When Should I Obtain A Cost Segregation Report?
“We routinely obtain a cost segregation study after purchasing an investment property,” said Jeff Harris, chief financial officer of Boxer Properties, a national property investment firm. It typically makes sense to obtain a cost segregation report the year a property is purchased or built. Property owners who purchased or constructed property after 1986,often can benefit substantially by recouping previously under-reported depreciation without filing amended tax returns.
DALTON
Most commercial property owners, even those who use professional accountants, fail to take advantage of cost segregation, a tax mechanism that could generate substantial savings in federal income taxes.
While most accountants are familiar with the approach, some are hesitant to recommend it without a documented analysis of correct depreciation amounts. The numerous intricacies of IRS designated building components make it difficult for some accounting professionals to be cognizant of all applicable items on a specific property. CPAs recognize that in order for the client to fully benefit, it is usually necessary to seek a real estate specialist to provide an independent report supporting the owner’s depreciation schedule.
Although it is vastly under-utilized, cost segregation is no wildly speculative accounting tool. In fact, the American Institute of Certified Public Accountants’ National Journal of Accountancy has published numerous articles in support of cost segregation.
Cost segregation identifies applicable components and establishes the value and correct time line for depreciation. Under typical circumstances, depreciation is spread out over as long as 39 years. However, cost segregation applies depreciation to parts of the property in 5-,7- and 15-year increments. This acceleration in depreciation time reduces the income subject to federal taxes. This method does not dictate alternative minimum tax issues.
Professionals Prepare Detailed Reports
To perform a cost segregation analysis, initially the building’s cost basis for construction, renovation and repairs is reviewed. A technician goes on site to take detailed measurements and observe the quality and condition of the property. After the site visit, he or she calculates the value of the property using widely accepted pricing resources and local economic conditions.
A cost segregation study produces a professional document that is backed by careful research. The results are summarized in a detailed report, documenting the amount of 5-,7- and 15-year property that qualifies for short-life depreciation.
Real estate appraisers or engineering firms typically have the knowledge to perform the detailed cost segregation studies, frequently at the recommendation of the owner’s tax preparer. Preparing the study requires expertise in evaluating real estate and complete command of the regulations that detail these depreciation options. Internal Revenue Code regulations outline approximately 130 categories of property, which qualify for shorter lives.
Cost segregation regulations contain a lot of variables that are not necessarily intuitive. The 5-year property includes items such as carpet and vinyl flooring. Seven-year property may reflect signs and parking lot striping. Fifteen-year property encompasses paving and landscaping.

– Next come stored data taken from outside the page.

/-- A stream that sets slot tags comes round to a slot only after it has left it (R281, R282; log entry 30). -/
def comesRound (x : Ctx) (r : Nat) (c : Ctl) : Bool :=
  tSlotTags r && c.xfers.any fun y =>
    y.tile == x.tile && y.job == x.job && y.record == x.pos.record && !y.listRead && y.slot == x.pos.slot && y.visit != x.pos.visit

/-- Slot checks of R283. -/
def slotsReady (j : Job) (x : Ctx) (q : Piece) (c : Ctl) : Bool :=
  let r := j.stream x.pos.record
  let slotOk : Bool := match j.handle? (tSlotHandle r) with
    | some e => c.slotFull (e.slotKey x.tile x.pos.slot) == tStore r
    | none => false
  let memOk : Bool := match j.handle? (tMemHandle r) with
    | some e => (memSlotsOf j r q).all fun s => c.slotFull (e.slotKey x.tile s) != tStore r
    | none => true
  slotOk && memOk

def ready (m : Mem) (c : Ctl) (j : Job) (x : Ctx) : Ready :=
  let r := j.stream x.pos.record
  if x.pos.halted then .none
  else
    match nextPiece m j x.pos x.refetch with
    | none => .none
    | some q =>
      if !tStrided r && x.fetched ≤ (x.refetch.headD x.pos.block) then .none
      else if q.bad then .bad
      else if comesRound x r c then .none
      else if !slotsReady j x q c then .blocked
      else
        match freeTag c j.cls x with
        | none => .noTag
        | some t =>
          let (h, n) := pieceCharge j x q
          if (h = 0 || hbmRoom c x.tile j.cls h) && (n = 0 || nocRoom c x.tile j.cls n) then .yes q t else .noBudget

/-- Where a piece's memory side lies, or the status that ends its stream; `none` inside: the page is not resident. -/
def memSide (c : Ctl) (j : Job) (x : Ctx) (q : Piece) : Except KS (Option Nat) :=
  let r := j.stream x.pos.record
  if tSpace r then
    match j.handle? (tMemHandle r) with
    | some e => if tStore r && !e.write then .error .addressFault else .ok (some (e.addr x.tile q.mem))
    | none => .error .addressFault
  else
    match j.page? q.mem with
    | none => .error .addressFault
    | some p =>
      if tStore r && !j.mayWrite p then .error .addressFault
      else if p.flash && !p.resident then
        -- an aperture address without an installed bundle (R350)
        if c.installed (p.flashAddr + (q.mem - p.va)) then .ok none else .error .addressFault
      else .ok (some (p.frame + (q.mem - p.va)))

/-- Issue a piece of a context (R264, R280, R289 to R291, R301, R305, R348). -/
def issue (m : Mem) (j : Job) (x : Ctx) (q : Piece) (tag : Nat) (c : Ctl) : Ctl :=
  let r := j.stream x.pos.record
  let put (y : Ctx) (c : Ctl) : Ctl := { c with ctxs := c.ctxs.map fun z => if z.tile = x.tile ∧ z.ctx = x.ctx then y else z }
  match j.handle? (tSlotHandle r) with
  | none => c
  | some e =>
    match memSide c j x q with
    | .error st => streamFault m st true x c
    | .ok none =>
      let c := count .strHalt x.tile 1 (put { x with pos := { x.pos with halted := true, again := x.refetch.head? } } c)
      (match j.page? q.mem with
        | some p => requestPage p.flashAddr p.big j.cls c
        | none => c)
    | .ok (some mem) =>
      let slot := e.addr x.tile (x.pos.slot * e.slotBytes + 32 * q.slotWord)
      let n := 32 * q.words
      let dst := if tStore r then mem else slot
      let home : Nat := match regionOf dst with | .tile t => t | _ => x.tile
      if !tStore r && !e.write then streamFault m .addressFault true x c
      else if home ≠ x.tile ∧ !windowOpen c x.tile dst n then streamFault m .windowFault true x c
      else if !tSpace r ∧ c.hbmFailed mem q.words then streamFault m .hbmFault false x c
      else
        let f : Xfer := { tile := x.tile, tag := tag, ctx := x.ctx, job := x.job, record := x.pos.record,
                          src := if tStore r then slot else mem, dst := dst, words := q.words, slot := x.pos.slot,
                          visit := x.pos.visit, hbm := !tSpace r, listRead := false, issued := c.clk.ns }
        let c := if tSpace r then c else touchFrames [mem / 32] c
        let (h, k) := pieceCharge j x q
        let c := chargeEngine x.tile j.cls h k c
        let c := if q.halo then count .plnHaloRow x.tile 1 c else c
        let c := if x.refetch = [] then c else count .strRefetch x.tile 1 c
        let c := if !tSpace r && n < 512 then count .strSmall x.tile 1 c else c
        let y := match x.refetch with
          | _ :: t => { x with refetch := t }
          | [] =>
            let p := x.pos.after r (j.descOf m r) e.slotCount q
            { x with pos := if p.visit = x.pos.visit then p else { p with past := SMap.insert p.past x.pos.slot c.clk.ns } }
        noteMove x.job { put y c with xfers := c.xfers ++ [f] }

/-- The contexts of a tile that serve the job that holds the Plane (R275). -/
def Ctl.engine (c : Ctl) (tile : Nat) : List Ctx :=
  if c.plane.copying = some tile then [] else c.ctxs.filter fun x => x.tile = tile && c.plane.holder == some x.job

/-- Streams of the job that holds the Plane that wait for a free context of the tile's engine take one (R275, R470). -/
def openWaiting (tile : Nat) (m : Mem) (c : Ctl) : Ctl :=
  match c.plane.holder.bind c.job? with
  | some j =>
    if (List.range 16).any fun n => !c.ctxBusy tile n then
      resumeStreams m j.no (fun p => tTile (j.stream p.record) == tile) c
    else c
  | none => c
/-- A transfer of the context waits at grant on a slot's tag: its stream is blocked (R283). -/
def waitsAtGrant (j : Job) (x : Ctx) (c : Ctl) : Bool :=
  c.xfers.any fun y => y.tile == x.tile && y.job == x.job && y.record == x.pos.record && !y.granted j c

/-- One clock of an engine's issue (R298): waits are counted, and the context with the least dry time issues. -/
def issueNext (tile : Nat) (m : Mem) (c : Ctl) : Ctl :=
  let c := openWaiting tile m (unhalt m c)
  match c.plane.holder.bind c.job? with
  | none => c
  | some j =>
    let xs := (c.engine tile).map fun x => (x, ready m c j x)
    let has (f : Ready → Bool) : Bool := xs.any fun p => f p.2
    let c := if has (· == .noTag) then count .strTagWait tile 1 c else c
    let c := if has (· == .noBudget) then count .strGovWait (tile * 3 + j.cls) 1 c else c
    let mark (x : Ctx) : Ctx :=
      match xs.find? fun p => p.1.tile = x.tile && p.1.ctx = x.ctx with
      | some p => if p.2 = .blocked ∨ waitsAtGrant j p.1 c then { x with blocked := x.blocked.orElse fun _ => some c.us }
                  else { x with blocked := none }
      | none => x
    let c := { c with ctxs := c.ctxs.map mark }
    let go := (xs.filter fun p => match p.2 with | .bad => true | .yes _ _ => true | _ => false).map fun p => (dryTime m c j p.1 * 16 + p.1.ctx, p)
    match go.find? fun a => go.all fun b => a.1 ≤ b.1 with
    | none => c
    | some (_, x, .yes q t) =>
      let x := { x with blocked := if waitsAtGrant j x c then x.blocked.orElse fun _ => some c.us else none }
      issue m j x q t c
    | some (_, x, _) => streamFault m .badDescriptor false x c

/-- TRANSFER_ISSUE (R298). -/
def execTransferIssue (tile : Nat) (s : State) : Host.Outcome State Fault Refusal := .next (s.run (issueNext tile))

/-- Read the next run of up to 128 entries of a context's block list (R280); a failed channel ends its job (R348). -/
def fetchList (tile n : Nat) (m : Mem) (c : Ctl) : Ctl :=
  match (c.engine tile).find? fun x => x.ctx = n with
  | none => c
  | some x =>
    match c.job? x.job with
    | none => c
    | some j =>
      let r := j.stream x.pos.record
      let left := min 128 (tBlocks r - x.fetched)
      let a := tDesc r + 16 * x.fetched
      let flying := c.xfers.any fun y => y.tile = tile && y.ctx = n && y.listRead
      let charge := hbmCharge (16 * left)
      if tStrided r ∨ left = 0 ∨ flying ∨ x.pos.halted then c
      else
        match freeTag c j.cls x, j.page? a with
        | some t, some p =>
          let src := (p.frame + (a - p.va)) / 32 * 32
          let words := cdiv (a % 32 + 16 * left) 32
          if !hbmRoom c tile j.cls charge then count .strGovWait (tile * 3 + j.cls) 1 c
          else if c.hbmFailed src words then streamFault m .hbmFault false x c
          else
            let f : Xfer := { tile := tile, tag := t, ctx := n, job := j.no, record := x.pos.record,
                              src := src, dst := 0, words := words,
                              slot := x.fetched + left, visit := x.pos.visit, hbm := true, listRead := true, issued := c.clk.ns }
            noteMove j.no (chargeEngine tile j.cls charge 0 { c with xfers := c.xfers ++ [f] })
        | none, _ => count .strTagWait tile 1 c
        | _, none => c

/-- BLOCK_LIST_FETCH (R280). -/
def execBlockListFetch (tile context : Nat) (s : State) : Host.Outcome State Fault Refusal :=
  .next (s.run (fetchList tile context))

Many CPAs Recommend Cost Segregation
Most property owners instinctively believe their CPAs are performing cost segregation for them, but research has suggested that this tool is used only 5% - 10% of the time. CPAs and other tax preparers may not routinely perform the study because it involves real estate appraisal methodology and specialized knowledge outside the scope of a typical tax practice. Even though cost segregation may be unfamiliar territory to some accounting professionals, it is highly praised by many accountants.
____________________________________________________________________
How Does It Work?
Historically, most depreciation schedules are split between land and long-life property. Long-life property depreciates over 27.5 years for apartments and 39 years for most commercial properties. A cost segregation study can typically allocate 20% to 40% of the improvement basis to short-life categories, and sometimes more.
High-income owners typically pay a 35% federal tax rate on ordinary income and a 15% rate on capital gains. The mechanics of reporting the gain on a sale usually allocate most of the gain to capital gains, which is taxed at 15%.
A cost segregation study actually reduces the amount of long-life property, which is recaptured at 25% by allocating more of the basis to the 5-,7- and 15-year property. If cost segregation is utilized from inception until a gain on the property is recognized, it can reduce the federal tax rate from 35% to 15% for most investors. The exceptions are C corporations, which pay the same tax rate for either ordinary income or capital gains.
How Much Can It Save?
The annual tax savings through cost segregation can be significant. The following table summarizes actual first-year tax savings generated in cost segregation reports prepared by O’Connor & Associates, a national real estate consulting firm.
A recent client of the firm realized a payback ratio for the first year savings at 4:1 and the payback ratio for the first five years at 20:1.
Who Prepares Cost Segregation Studies Today?
Appraisal and engineering firms, Big Four firms and spin-offs of Big Four firms are the primary providers of cost segregation studies. Some accounting firms offer the service but frequently outsource the actual report preparation to an appraisal or engineering firm. With the introduction of new providers, the price gap has widened between very low cost analytical studies and much higher large firm rates.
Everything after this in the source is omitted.